Getting the Client Examples

The provided Dockerfile.client and CMake support can be used to build the examples, or the pre-built examples can be downloaded from GitHub.

Build Using Dockerfile

To build the examples using Docker follow the description in Build Using Dockerfile.

After the build completes the tensorrtserver_client docker image will contain the built client examples, and will also be configured with all the dependencies required to run those examples within the container. The easiest way to try the examples described in the following sections is to run the client image with --net=host so that the client examples can access the inference server running in its own container. To be able to use shared memory you need to run the client and server image with --ipc=host so that the inference server can access the shared memory in the client container. Additionally, to create shared memory regions that are larger than 64MB, the --shm-size=1g flag is needed while running the client image (see Running The Inference Server for more information about running the inference server):

$ docker run -it --rm --net=host tensorrtserver_client

In the tensorrtserver_client image you can find the example executables in /workspace/install/bin, and the Python examples in /workspace/install/python.

Build Using CMake

To build the examples using CMake follow the description in Build Using CMake.

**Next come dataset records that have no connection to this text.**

-- ==== Sys2Proof/Machine/Operands.lean ====
section
/-!
DEFINITION. The operands the instructions compute from registers and the configuration.
-/

namespace Sys2Proof.Machine

/-- `zext_16(NNN)` (30_encoding.md R68). -/
def zextAddr (nnn : Addr12) : Word := nnn.setWidth 16

/-- `KeyIndex(v) = v[3:0]` (10_state.md R24). -/
def keyIndex (b : Byte) : Nibble := b.extractLsb' 0 4

/-- The flag of key `k`. -/
def State.key (s : State) (k : Nibble) : Bool := s.keypad[k.toNat]'k.isLt

/-- The least pressed key among `k, .., k + n - 1`, if any. -/
def firstKeyFrom (s : State) : Nat → Nat → Option Nibble
  | 0, _ => none
  | n + 1, k =>
    if s.key (BitVec.ofNat 4 k) then some (BitVec.ofNat 4 k) else firstKeyFrom s n (k + 1)

/-- The lowest-numbered pressed key, if any (44_keypad_timer.md R131). -/
def State.firstKey (s : State) : Option Nibble := firstKeyFrom s 16 0

/-- The source of SHR and SHL: `V[Y]`, or `V[X]` where `SHIFT_SOURCE_VY` is false
(42_arith_logic_shift.md R109). -/
def State.shiftSource (s : State) (x y : Nibble) : Byte :=
  if s.cfg.shiftSourceVy then s.getV y else s.getV x

/-- The target of JP V0: `NNN + V[0]`, or `NNN + V[X]` with `X = NNN[11:8]` where `JUMP_OFFSET_VX`
is true; not reduced (40_control_jump_call.md R84). -/
def State.jumpOffsetTarget (s : State) (nnn : Addr12) : Word :=
  let r : Nibble := if s.cfg.jumpOffsetVx then nnn.extractLsb' 8 4 else 0
  zextAddr nnn + (s.getV r).setWidth 16

/-- The font address of the low nibble of a byte (45_index_memory.md R142). -/
def glyphAddr (b : Byte) : Word := 0x050 + 5 * (b.extractLsb' 0 4).setWidth 16

/-- Hundreds, tens and ones of a byte (45_index_memory.md R143). -/
def bcdDigits (b : Byte) : List Byte :=
  [BitVec.ofNat 8 (b.toNat / 100), BitVec.ofNat 8 (b.toNat / 10 % 10), BitVec.ofNat 8 (b.toNat % 10)]

/-- `I` after a block load or store of `V[0]..V[X]`: `I + X + 1`, or `I` where
`LOADSTORE_ADVANCES_I` is false (45_index_memory.md R144, R145). -/
def State.indexAfterBlock (s : State) (x : Nibble) : Word :=
  if s.cfg.loadStoreAdvancesI then s.i + x.setWidth 16 + 1 else s.i

/-! ### Sprites (43_random_draw.md R122, R123) -/

/-- The sprite bit of column offset `col` (0..7): bit `7 - col`, so bit 7 is the leftmost. -/
def spriteBit (b : Byte) (col : Nat) : Bool := b.getLsbD (7 - col)

/-- Toggle the pixel at column `px`, row `py`, if it is on the grid; a pixel that was on is a
collision. The Bool of the pair is the collision so far. -/
def togglePixel (px py : Nat) (acc : Framebuffer × Bool) : Framebuffer × Bool :=
  if h : px < 64 ∧ py < 32 then
    let row := acc.1[py]'h.2
    let old := row[px]'h.1
    (acc.1.set py (row.set px (!old) h.1) h.2, acc.2 || old)
  else acc

/-- The column a sprite bit at column `x` lands on: reduced where `DRAW_WRAP` is true. -/
def landX (wrap : Bool) (x : Nat) : Nat := if wrap then x % 64 else x
/-- The row a sprite bit at row `y` lands on: reduced where `DRAW_WRAP` is true. -/
def landY (wrap : Bool) (y : Nat) : Nat := if wrap then y % 32 else y

/-- XOR one set sprite bit onto the pixel at column `x`, row `y`; a pixel outside the grid is
dropped. -/
def drawPixel (wrap : Bool) (x y : Nat) (acc : Framebuffer × Bool) : Framebuffer × Bool :=
  togglePixel (landX wrap x) (landY wrap y) acc

/-- Draw the columns `col .. col + n - 1` of one sprite row. -/
def drawCols (wrap : Bool) (x0 y : Nat) (b : Byte) : Nat → Nat → Framebuffer × Bool → Framebuffer × Bool
  | 0, _, acc => acc
  | n + 1, col, acc =>
    drawCols wrap x0 y b n (col + 1)
      (if spriteBit b col then drawPixel wrap (x0 + col) y acc else acc)

/-- Draw the rows of a sprite, the first at row `y`, each of 8 columns from column `x0` on. -/
def drawRows (wrap : Bool) (x0 : Nat) : Nat → List Byte → Framebuffer × Bool → Framebuffer × Bool
  | _, [], acc => acc
  | y, b :: bs, acc => drawRows wrap x0 (y + 1) bs (drawCols wrap x0 y b 8 0 acc)

end Sys2Proof.Machine
end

Ubuntu 16.04 / Ubuntu 18.04

When the build completes the examples can be found in trtis-clients/install. To use the examples, you need to include the path to the client library in environment variable “LD_LIBRARY_PATH”, by default it is /path/to/tensorrtserver/repo/build/trtis-clients/install/lib. In addition to that, you also need to install the tensorrtserver Python package and other packages required by the examples:

$ pip install trtis-clients/install/python/tensorrtserver-*.whl numpy pillow

Windows 10

When the build completes the examples can be found in trtis-clients/install. The C++ client examples will not be generated as those examples have not yet been ported to Windows. However, you can use the Python examples to test if the build is successful. To use the Python examples, you need to install the tensorrtserver Python package and other packages required by the examples:

> pip install trtis-clients/install/python/tensorrtserver-*.whl numpy pillow

Download From GitHub

To download the examples follow the description in Download From GitHub.

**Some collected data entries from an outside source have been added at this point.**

/-! ### Fetch and Tick (20_memory.md R46, 30_encoding.md R62, 60_exceptions.md) -/

/-- A Tick runs the decoded instruction: in a RUNNING core whose `pc` is even and in 0x200..0xFFE, a
step with nothing pending, or with a Tick the oldest pending event, is `exec` of the instruction that
the two bytes at `pc` decode to (the byte at the lower address high), at the state whose `pc` is
`ia + 2` and whose Tick result is Ok; where they decode to no instruction, it is the no-op of
46_unknown_opcode.md R150. `pending` is the model's own field (log entry 1). -/
def Obligations.StepRunsTheDecodedInstruction : Prop :=
  ∀ (s : State) (rest : List Event), s.fault.valid = false → 0x200 ≤ s.pc.toNat →
    s.pc.toNat ≤ 0xFFE → s.pc.toNat % 2 = 0 →
    (s.pending = [] ∧ rest = [] ∨ s.pending = .tick :: rest) →
    (∀ i : Instr,
      decodeBytes (s.readByte s.pc.toNat) (s.readByte (s.pc.toNat + 1)) = .instr i →
      step s = exec i { s with pc := s.pc + 2, tickResult := .ok, pending := rest }) ∧
    (∀ op : Word,
      decodeBytes (s.readByte s.pc.toNat) (s.readByte (s.pc.toNat + 1)) = .unknown op →
      step s = .next { s with pc := s.pc + 2, tickResult := .okDiag op s.pc, pending := rest })

/-- A Tick of a RUNNING core whose `pc` is outside 0x200..0xFFE takes PcOutOfRange: code 4, `fault_ia`
and info the value of `pc`, opcode 0; `pc` and everything else are kept (20_memory.md R46,
60_exceptions.md R160 to R163). The step is a Tick with nothing pending, and with a Tick the oldest
pending event, which it takes off `pending`: the model's own field (log entry 1). -/
def Obligations.FetchOutOfRangeFaults : Prop :=
  ∀ (s : State) (rest : List Event), s.fault.valid = false →
    (s.pc.toNat < 0x200 ∨ 0xFFE < s.pc.toNat) →
    (s.pending = [] ∧ rest = [] ∨ s.pending = .tick :: rest) →
    ∃ t, step s = .next t ∧ t.fault = ⟨true, 4, s.pc, 0, s.pc⟩ ∧ t.tickResult = .fault 4
      ∧ t.pending = rest ∧ SameBut [.latch, .tickResult, .pending] s t

/-- R164: a Tick of a FAULTED core answers its fault and changes no state, while the other events still
act and keep the latch: Timer60 counts the timers down, KeySet writes its key, RedrawAck clears
`redraw`, and Load writes memory and `pc` without restarting the core. -/
def Obligations.FaultedCoreHaltsButEventsAct : Prop :=
  ∀ s : State, s.fault.valid = true →
    (∃ t, tick s = .next t ∧ t.tickResult = .fault s.fault.cause ∧ SameBut [.tickResult] s t) ∧
    (∃ t, applyEvent .timer60 s = .next t ∧ t.fault = s.fault
      ∧ t.dt.toNat = s.dt.toNat - 1 ∧ t.st.toNat = s.st.toNat - 1) ∧
    (∀ (k : Fin 16) (b : Bool), ∃ t, applyEvent (.keySet k b) s = .next t ∧ t.fault = s.fault
      ∧ t.keypad[k] = b) ∧
    (∃ t, applyEvent .redrawAck s = .next t ∧ t.fault = s.fault ∧ t.redraw = false) ∧
    (∀ rom : List Byte, s.MemWf → rom.length ≤ 3584 →
      ∃ t, applyEvent (.load rom) s = .next t ∧ t.fault = s.fault ∧ t.pc = 0x200
        ∧ ∀ k : Nat, k < rom.length → rom[k]? = some (t.readByte (0x200 + k)))

/-- The latch keeps the first fault until Reset: no event but Reset changes the latch of a FAULTED
core, and Reset clears it (60_exceptions.md R164, R165). -/
def Obligations.OnlyResetLeavesFaulted : Prop :=
  ∀ (e : Event) (s t : State), s.fault.valid = true → applyEvent e s = .next t →
    (e ≠ .reset → t.fault = s.fault) ∧ (e = .reset → t.fault = FaultLatch.empty)

/-- Faults are precise: a Tick after which a RUNNING core is FAULTED has changed the latch and the
Tick's result and nothing else; `fault_ia` is the `pc` it started at, and `fault_opcode` the word
fetched there, or 0 for PcOutOfRange (60_exceptions.md R162, R163). -/
def Obligations.FaultingTickCommitsNothing : Prop :=
  ∀ s t : State, s.fault.valid = false → tick s = .next t → t.fault.valid = true →
    SameBut [.latch, .tickResult] s t
    ∧ t.fault.ia = s.pc
    ∧ t.fault.opcode =
        (if t.fault.cause = 4 then 0
         else wordOfBytes (s.readByte s.pc.toNat) (s.readByte (s.pc.toNat + 1)))
    ∧ t.tickResult = .fault t.fault.cause
    ∧ 1 ≤ t.fault.cause.toNat ∧ t.fault.cause.toNat ≤ 6

/-- Only the six conditions of 60_exceptions.md R160 fault, each with its code and its info: where a
Tick leaves a RUNNING core FAULTED, the latch's cause is one of the six, and the word fetched, the
stack depth, `pc` or `I` are as R160's table says for it. -/
def Obligations.OnlyTheSixConditionsFault : Prop :=
  ∀ (s t : State) (op : Word), s.fault.valid = false → tick s = .next t → t.fault.valid = true →
    op = wordOfBytes (s.readByte s.pc.toNat) (s.readByte (s.pc.toNat + 1)) →
    (t.fault.cause = 1 ∧ fieldClass op = 0x2 ∧ s.sp.val = 16
      ∧ t.fault.info.toNat = (fieldNNN op).toNat) ∨
    (t.fault.cause = 2 ∧ op = 0x00EE ∧ s.sp.val = 0 ∧ t.fault.info = 0) ∨
    (t.fault.cause = 3 ∧ t.fault.info = s.i
      ∧ ((fieldClass op = 0xD ∧ 0 < (fieldN op).toNat ∧ 0xFFF < s.i.toNat + (fieldN op).toNat - 1)
        ∨ (fieldClass op = 0xF ∧ fieldNN op = 0x33 ∧ 0xFFF < s.i.toNat + 2)
        ∨ (fieldClass op = 0xF ∧ (fieldNN op = 0x55 ∨ fieldNN op = 0x65)
          ∧ 0xFFF < s.i.toNat + (fieldX op).toNat))) ∨
    (t.fault.cause = 4 ∧ (s.pc.toNat < 0x200 ∨ 0xFFE < s.pc.toNat) ∧ t.fault.info = s.pc) ∨
    (t.fault.cause = 5 ∧ t.fault.info.toNat % 2 = 1
      ∧ (((fieldClass op = 0x1 ∨ fieldClass op = 0x2) ∧ t.fault.info.toNat = (fieldNNN op).toNat)
        ∨ (fieldClass op = 0xB ∧ t.fault.info.toNat = (fieldNNN op).toNat
            + (s.getV (if s.cfg.jumpOffsetVx then fieldX op else 0)).toNat))) ∨
    (t.fault.cause = 6 ∧ fieldClass op = 0xF ∧ s.i.toNat ≤ 0x09F
      ∧ t.fault.info.toNat = max s.i.toNat 0x050
      ∧ ((fieldNN op = 0x33 ∧ 0x050 ≤ s.i.toNat + 2)
        ∨ (fieldNN op = 0x55 ∧ 0x050 ≤ s.i.toNat + (fieldX op).toNat)))

/-- A word placed where the next step fetches is what the next step runs: a store is seen by the next
fetch (20_memory.md R54). The placing operation is the model's (log entry 9). -/
def Obligations.PlacedWordRunsNext : Prop :=
  ∀ (s : State) (op : Word), s.MemWf →
    step (s.withFetchWord 16 op.toNat)
      = execDecoded (decodeWord op) (s.withFetchWord 16 op.toNat).afterFetch

/-! ### The other events (60_exceptions.md, 70_reset_and_hazards.md) -/

/-- R180: Timer60 counts each timer down by 1 and not below 0. -/
def Obligations.Timer60CountsBothDown : Prop :=
  ∀ s : State, ∃ t, applyEvent .timer60 s = .next t
    ∧ t.dt.toNat = s.dt.toNat - 1 ∧ t.st.toNat = s.st.toNat - 1
    ∧ SameBut [.delayTimer, .soundTimer] s t

/-- A run of `n` Timer60 events takes `n` off each timer, and stops at 0 (60_exceptions.md R180;
the liveness half of R182's fairness). -/
def Obligations.TimersRunDownToZero : Prop :=
  ∀ (n : Nat) (s : State),
    ((State.timer60^[n]) s).dt.toNat = s.dt.toNat - n ∧
    ((State.timer60^[n]) s).st.toNat = s.st.toNat - n

/-- R185: Load copies at most 3584 bytes from 0x200 on, sets `pc` to 0x200 and changes nothing else;
a longer ROM is LoadTooLarge and changes no state. -/
def Obligations.LoadCopiesRomOrRejects : Prop :=
  ∀ (s : State) (rom : List Byte), s.MemWf →
    (rom.length ≤ 3584 →
      ∃ t, applyEvent (.load rom) s = .next t ∧ t.pc = 0x200 ∧ t.loadResult = .ok
        ∧ (∀ k : Nat, k < rom.length → rom[k]? = some (t.readByte (0x200 + k)))
        ∧ MemorySameOutside 0x200 rom.length s t
        ∧ SameBut [.pc, .memory, .loadResult] s t) ∧
    (3584 < rom.length →
      ∃ t, applyEvent (.load rom) s = .next t ∧ t.loadResult = .loadTooLarge
        ∧ SameBut [.loadResult] s t)

/-- R186, R187: KeySet writes one key flag; RedrawAck clears `redraw`. -/
def Obligations.HostEventsWriteTheirOneField : Prop :=
  (∀ (s : State) (k : Fin 16) (b : Bool), ∃ t, applyEvent (.keySet k b) s = .next t
    ∧ t.keypad[k] = b ∧ (∀ j : Fin 16, j ≠ k → t.keypad[j] = s.keypad[j])
    ∧ SameBut [.keypad] s t) ∧
  (∀ s : State, ∃ t, applyEvent .redrawAck s = .next t ∧ t.redraw = false
    ∧ SameBut [.redraw] s t)

/-- R200: Reset, in every state, gives every piece of state its reset value and leaves the
configuration; memory is zero but for the font. That `draws` and
`pending` are kept is the model's choice (log entries 5 and 1), and so is what a byte above 0xFFF and
a pixel outside the grid read as (log entries 10 and 11). -/
def Obligations.ResetRestoresEverything : Prop :=
  ∀ s : State, ∃ t, applyEvent .reset s = .next t
    ∧ (∀ r, t.getV r = 0) ∧ t.i = 0 ∧ t.pc = 0x200 ∧ t.sp.val = 0
    ∧ (∀ k : Fin 16, t.stack[k] = 0)
    ∧ (∀ x y : Nat, pixel t.fb x y = false)
    ∧ (∀ k : Fin 16, t.keypad[k] = false)
    ∧ t.dt = 0 ∧ t.st = 0 ∧ t.redraw = false ∧ t.fault = ⟨false, 0, 0, 0, 0⟩
    ∧ (∀ k : Fin 80, t.readByte (0x050 + k.val) = s.cfg.font[k])
    ∧ (∀ a : Nat, a < 0x050 ∨ 0x09F < a → t.readByte a = 0)
    ∧ SameBut [.regs, .index, .pc, .stack, .display, .redraw, .keypad, .delayTimer, .soundTimer,
        .latch, .memory, .tickResult, .loadResult] s t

To use the C++ examples you must install some dependencies. What dependencies you need to install depends on your OS. For Ubuntu 16.04:

$ apt-get update
$ apt-get install curl libcurl3-dev

For Ubuntu 18.04:

$ apt-get update
$ apt-get install curl libcurl4-openssl-dev

The Python examples require that you additionally install the wheel file and some other dependencies:

$ apt-get install python python-pip
$ pip install --user --upgrade python/tensorrtserver-*.whl numpy pillow

The C++ image_client example uses OpenCV for image manipulation so for that example you must install the following:

$ apt-get install libopencv-dev libopencv-core-dev

Image Classification Example Application

The image classification example that uses the C++ client API is available at src/clients/c++/examples/image_client.cc. The Python version of the image classification client is available at src/clients/python/image_client.py.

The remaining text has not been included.